[Stored items]
^^^^^^^^^^^^^^^^

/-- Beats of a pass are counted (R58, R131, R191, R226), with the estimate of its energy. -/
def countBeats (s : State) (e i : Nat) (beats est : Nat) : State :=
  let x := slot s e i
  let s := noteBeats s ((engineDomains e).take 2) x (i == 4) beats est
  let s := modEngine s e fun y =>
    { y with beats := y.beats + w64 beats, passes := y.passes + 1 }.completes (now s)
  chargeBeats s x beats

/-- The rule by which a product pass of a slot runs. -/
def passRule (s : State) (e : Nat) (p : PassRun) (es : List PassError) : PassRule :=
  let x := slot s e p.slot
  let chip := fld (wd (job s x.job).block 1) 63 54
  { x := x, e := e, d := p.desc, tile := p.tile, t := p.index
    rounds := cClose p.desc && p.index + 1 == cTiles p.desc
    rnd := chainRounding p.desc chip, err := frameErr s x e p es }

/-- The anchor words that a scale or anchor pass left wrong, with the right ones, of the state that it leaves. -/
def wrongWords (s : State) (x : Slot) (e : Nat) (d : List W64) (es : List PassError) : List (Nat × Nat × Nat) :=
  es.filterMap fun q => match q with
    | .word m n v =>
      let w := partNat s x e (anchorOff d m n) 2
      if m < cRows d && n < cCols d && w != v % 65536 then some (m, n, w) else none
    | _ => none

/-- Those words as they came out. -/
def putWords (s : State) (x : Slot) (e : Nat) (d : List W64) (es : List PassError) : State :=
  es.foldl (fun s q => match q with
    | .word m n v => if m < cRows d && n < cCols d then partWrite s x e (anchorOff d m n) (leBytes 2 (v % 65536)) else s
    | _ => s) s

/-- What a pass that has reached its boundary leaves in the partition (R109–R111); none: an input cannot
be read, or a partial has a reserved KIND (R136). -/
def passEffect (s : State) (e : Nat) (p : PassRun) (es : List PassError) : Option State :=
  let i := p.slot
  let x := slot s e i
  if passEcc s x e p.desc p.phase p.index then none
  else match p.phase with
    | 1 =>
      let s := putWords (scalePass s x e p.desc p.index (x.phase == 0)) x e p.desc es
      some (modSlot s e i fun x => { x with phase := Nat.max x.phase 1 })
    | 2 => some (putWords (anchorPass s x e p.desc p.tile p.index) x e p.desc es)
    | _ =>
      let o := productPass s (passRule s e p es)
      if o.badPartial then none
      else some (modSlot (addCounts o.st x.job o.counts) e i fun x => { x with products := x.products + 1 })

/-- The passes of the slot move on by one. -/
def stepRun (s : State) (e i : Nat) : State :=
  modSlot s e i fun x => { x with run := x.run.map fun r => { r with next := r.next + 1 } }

^^^^^^^^^^^^^^^^

> Exercise: The task requires each record above to be restated exactly.

> Final answer:
/-- Beats of a pass are counted (R58, R131, R191, R226), with the estimate of its energy. -/
def countBeats (s : State) (e i : Nat) (beats est : Nat) : State :=
  let x := slot s e i
  let s := noteBeats s ((engineDomains e).take 2) x (i == 4) beats est
  let s := modEngine s e fun y =>
    { y with beats := y.beats + w64 beats, passes := y.passes + 1 }.completes (now s)
  chargeBeats s x beats

/-- The rule by which a product pass of a slot runs. -/
def passRule (s : State) (e : Nat) (p : PassRun) (es : List PassError) : PassRule :=
  let x := slot s e p.slot
  let chip := fld (wd (job s x.job).block 1) 63 54
  { x := x, e := e, d := p.desc, tile := p.tile, t := p.index
    rounds := cClose p.desc && p.index + 1 == cTiles p.desc
    rnd := chainRounding p.desc chip, err := frameErr s x e p es }

/-- The anchor words that a scale or anchor pass left wrong, with the right ones, of the state that it leaves. -/
def wrongWords (s : State) (x : Slot) (e : Nat) (d : List W64) (es : List PassError) : List (Nat × Nat × Nat) :=
  es.filterMap fun q => match q with
    | .word m n v =>
      let w := partNat s x e (anchorOff d m n) 2
      if m < cRows d && n < cCols d && w != v % 65536 then some (m, n, w) else none
    | _ => none

/-- Those words as they came out. -/
def putWords (s : State) (x : Slot) (e : Nat) (d : List W64) (es : List PassError) : State :=
  es.foldl (fun s q => match q with
    | .word m n v => if m < cRows d && n < cCols d then partWrite s x e (anchorOff d m n) (leBytes 2 (v % 65536)) else s
    | _ => s) s

/-- What a pass that has reached its boundary leaves in the partition (R109–R111); none: an input cannot
be read, or a partial has a reserved KIND (R136). -/
def passEffect (s : State) (e : Nat) (p : PassRun) (es : List PassError) : Option State :=
  let i := p.slot
  let x := slot s e i
  if passEcc s x e p.desc p.phase p.index then none
  else match p.phase with
    | 1 =>
      let s := putWords (scalePass s x e p.desc p.index (x.phase == 0)) x e p.desc es
      some (modSlot s e i fun x => { x with phase := Nat.max x.phase 1 })
    | 2 => some (putWords (anchorPass s x e p.desc p.tile p.index) x e p.desc es)
    | _ =>
      let o := productPass s (passRule s e p es)
      if o.badPartial then none
      else some (modSlot (addCounts o.st x.job o.counts) e i fun x => { x with products := x.products + 1 })

/-- The passes of the slot move on by one. -/
def stepRun (s : State) (e i : Nat) : State :=
  modSlot s e i fun x => { x with run := x.run.map fun r => { r with next := r.next + 1 } }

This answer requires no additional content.